[Opening DATA PROVIDED section]
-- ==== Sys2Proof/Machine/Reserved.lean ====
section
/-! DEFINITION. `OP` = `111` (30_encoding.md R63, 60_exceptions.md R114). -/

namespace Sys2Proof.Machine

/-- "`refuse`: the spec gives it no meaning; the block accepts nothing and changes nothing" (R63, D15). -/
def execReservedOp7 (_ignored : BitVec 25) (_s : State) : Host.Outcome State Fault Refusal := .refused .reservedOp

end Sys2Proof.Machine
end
[Closing DATA PROVIDED section]
[Opening DATA PROVIDED section]
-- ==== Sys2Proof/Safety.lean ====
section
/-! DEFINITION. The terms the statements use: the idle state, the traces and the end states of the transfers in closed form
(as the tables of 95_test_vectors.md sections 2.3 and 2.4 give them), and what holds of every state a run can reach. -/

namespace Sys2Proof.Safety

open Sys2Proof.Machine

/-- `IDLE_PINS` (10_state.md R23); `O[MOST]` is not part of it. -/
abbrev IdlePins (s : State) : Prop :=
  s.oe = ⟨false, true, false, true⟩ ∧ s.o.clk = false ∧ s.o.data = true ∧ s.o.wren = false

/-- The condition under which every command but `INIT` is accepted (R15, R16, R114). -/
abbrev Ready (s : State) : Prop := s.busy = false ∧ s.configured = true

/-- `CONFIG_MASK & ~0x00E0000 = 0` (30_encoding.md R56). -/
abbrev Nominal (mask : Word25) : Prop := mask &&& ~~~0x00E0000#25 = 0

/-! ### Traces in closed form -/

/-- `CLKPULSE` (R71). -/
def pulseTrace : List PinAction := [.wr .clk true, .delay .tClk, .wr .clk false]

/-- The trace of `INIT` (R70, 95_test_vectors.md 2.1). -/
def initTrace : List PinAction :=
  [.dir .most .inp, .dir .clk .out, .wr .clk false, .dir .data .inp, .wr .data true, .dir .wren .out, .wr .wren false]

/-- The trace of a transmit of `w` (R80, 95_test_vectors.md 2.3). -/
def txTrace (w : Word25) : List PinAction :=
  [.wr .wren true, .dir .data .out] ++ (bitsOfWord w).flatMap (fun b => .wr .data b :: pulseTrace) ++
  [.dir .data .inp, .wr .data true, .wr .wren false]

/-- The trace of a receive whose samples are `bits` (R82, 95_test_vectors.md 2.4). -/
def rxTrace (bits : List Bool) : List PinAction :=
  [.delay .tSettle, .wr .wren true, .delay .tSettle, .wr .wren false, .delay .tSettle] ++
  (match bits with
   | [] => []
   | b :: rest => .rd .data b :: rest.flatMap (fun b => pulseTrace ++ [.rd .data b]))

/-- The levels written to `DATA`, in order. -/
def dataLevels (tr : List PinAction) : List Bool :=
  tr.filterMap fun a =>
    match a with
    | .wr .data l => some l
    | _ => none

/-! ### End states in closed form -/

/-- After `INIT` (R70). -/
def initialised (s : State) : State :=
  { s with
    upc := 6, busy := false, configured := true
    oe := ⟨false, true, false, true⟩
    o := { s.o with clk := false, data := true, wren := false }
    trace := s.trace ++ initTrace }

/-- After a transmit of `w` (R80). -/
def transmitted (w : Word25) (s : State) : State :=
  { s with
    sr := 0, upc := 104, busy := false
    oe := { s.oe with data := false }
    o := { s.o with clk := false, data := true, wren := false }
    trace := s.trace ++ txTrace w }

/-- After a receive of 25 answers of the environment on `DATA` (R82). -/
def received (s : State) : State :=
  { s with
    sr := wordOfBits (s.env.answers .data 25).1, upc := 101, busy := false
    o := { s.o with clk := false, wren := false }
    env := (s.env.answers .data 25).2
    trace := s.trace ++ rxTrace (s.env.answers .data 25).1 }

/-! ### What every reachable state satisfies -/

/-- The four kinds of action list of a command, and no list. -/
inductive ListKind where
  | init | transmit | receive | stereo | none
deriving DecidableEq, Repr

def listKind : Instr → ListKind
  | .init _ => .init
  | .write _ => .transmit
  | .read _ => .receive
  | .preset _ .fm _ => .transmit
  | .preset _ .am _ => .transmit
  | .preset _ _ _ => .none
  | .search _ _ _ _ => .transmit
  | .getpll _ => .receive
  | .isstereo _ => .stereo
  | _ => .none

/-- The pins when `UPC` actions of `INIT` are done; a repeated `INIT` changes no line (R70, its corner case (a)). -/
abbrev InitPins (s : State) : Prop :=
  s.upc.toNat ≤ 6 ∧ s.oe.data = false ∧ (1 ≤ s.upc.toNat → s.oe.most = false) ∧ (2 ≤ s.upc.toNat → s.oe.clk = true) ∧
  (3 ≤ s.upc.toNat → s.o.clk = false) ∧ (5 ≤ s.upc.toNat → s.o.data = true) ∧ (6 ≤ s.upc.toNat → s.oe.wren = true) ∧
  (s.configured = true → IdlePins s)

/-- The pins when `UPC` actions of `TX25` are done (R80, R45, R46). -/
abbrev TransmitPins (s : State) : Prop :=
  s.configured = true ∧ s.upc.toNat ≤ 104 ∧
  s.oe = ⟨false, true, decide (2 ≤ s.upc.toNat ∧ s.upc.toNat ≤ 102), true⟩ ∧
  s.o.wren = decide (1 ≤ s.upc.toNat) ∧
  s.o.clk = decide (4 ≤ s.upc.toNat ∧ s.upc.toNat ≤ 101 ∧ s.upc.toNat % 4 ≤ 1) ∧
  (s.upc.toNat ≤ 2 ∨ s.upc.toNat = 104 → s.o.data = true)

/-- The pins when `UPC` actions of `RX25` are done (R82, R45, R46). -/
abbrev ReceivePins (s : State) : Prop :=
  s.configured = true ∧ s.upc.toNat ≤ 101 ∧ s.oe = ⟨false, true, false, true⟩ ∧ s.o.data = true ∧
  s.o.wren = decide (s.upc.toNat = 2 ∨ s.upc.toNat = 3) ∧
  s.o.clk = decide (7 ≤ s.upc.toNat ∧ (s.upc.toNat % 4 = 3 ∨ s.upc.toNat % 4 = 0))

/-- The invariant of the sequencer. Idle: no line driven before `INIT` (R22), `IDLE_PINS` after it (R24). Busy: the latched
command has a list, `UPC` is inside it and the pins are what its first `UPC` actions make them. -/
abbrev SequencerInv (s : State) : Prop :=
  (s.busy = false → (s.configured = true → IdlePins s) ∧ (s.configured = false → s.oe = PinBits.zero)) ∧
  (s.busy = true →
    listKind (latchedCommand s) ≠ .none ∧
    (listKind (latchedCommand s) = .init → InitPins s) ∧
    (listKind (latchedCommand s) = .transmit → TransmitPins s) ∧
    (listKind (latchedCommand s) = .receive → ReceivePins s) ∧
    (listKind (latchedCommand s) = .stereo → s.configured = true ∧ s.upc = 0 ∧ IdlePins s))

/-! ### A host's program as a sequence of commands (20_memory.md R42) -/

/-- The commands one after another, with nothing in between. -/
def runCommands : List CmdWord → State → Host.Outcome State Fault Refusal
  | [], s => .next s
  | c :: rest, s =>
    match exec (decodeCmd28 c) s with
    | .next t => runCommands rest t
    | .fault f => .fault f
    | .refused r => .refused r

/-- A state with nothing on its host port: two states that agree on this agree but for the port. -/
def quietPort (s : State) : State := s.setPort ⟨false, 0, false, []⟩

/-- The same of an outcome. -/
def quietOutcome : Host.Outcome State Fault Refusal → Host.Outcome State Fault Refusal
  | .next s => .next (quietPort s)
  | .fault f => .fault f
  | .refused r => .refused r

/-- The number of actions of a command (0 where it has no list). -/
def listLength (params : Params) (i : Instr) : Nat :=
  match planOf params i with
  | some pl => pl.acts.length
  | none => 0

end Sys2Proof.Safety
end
[Closing DATA PROVIDED section]
* _EXERCISE DIRECTIONS_
Go through the data above and copy each line that holds the word "done".

* _TASK ANSWER_
/-- The pins when `UPC` actions of `INIT` are done; a repeated `INIT` changes no line (R70, its corner case (a)). -/
/-- The pins when `UPC` actions of `TX25` are done (R80, R45, R46). -/
/-- The pins when `UPC` actions of `RX25` are done (R82, R45, R46). -/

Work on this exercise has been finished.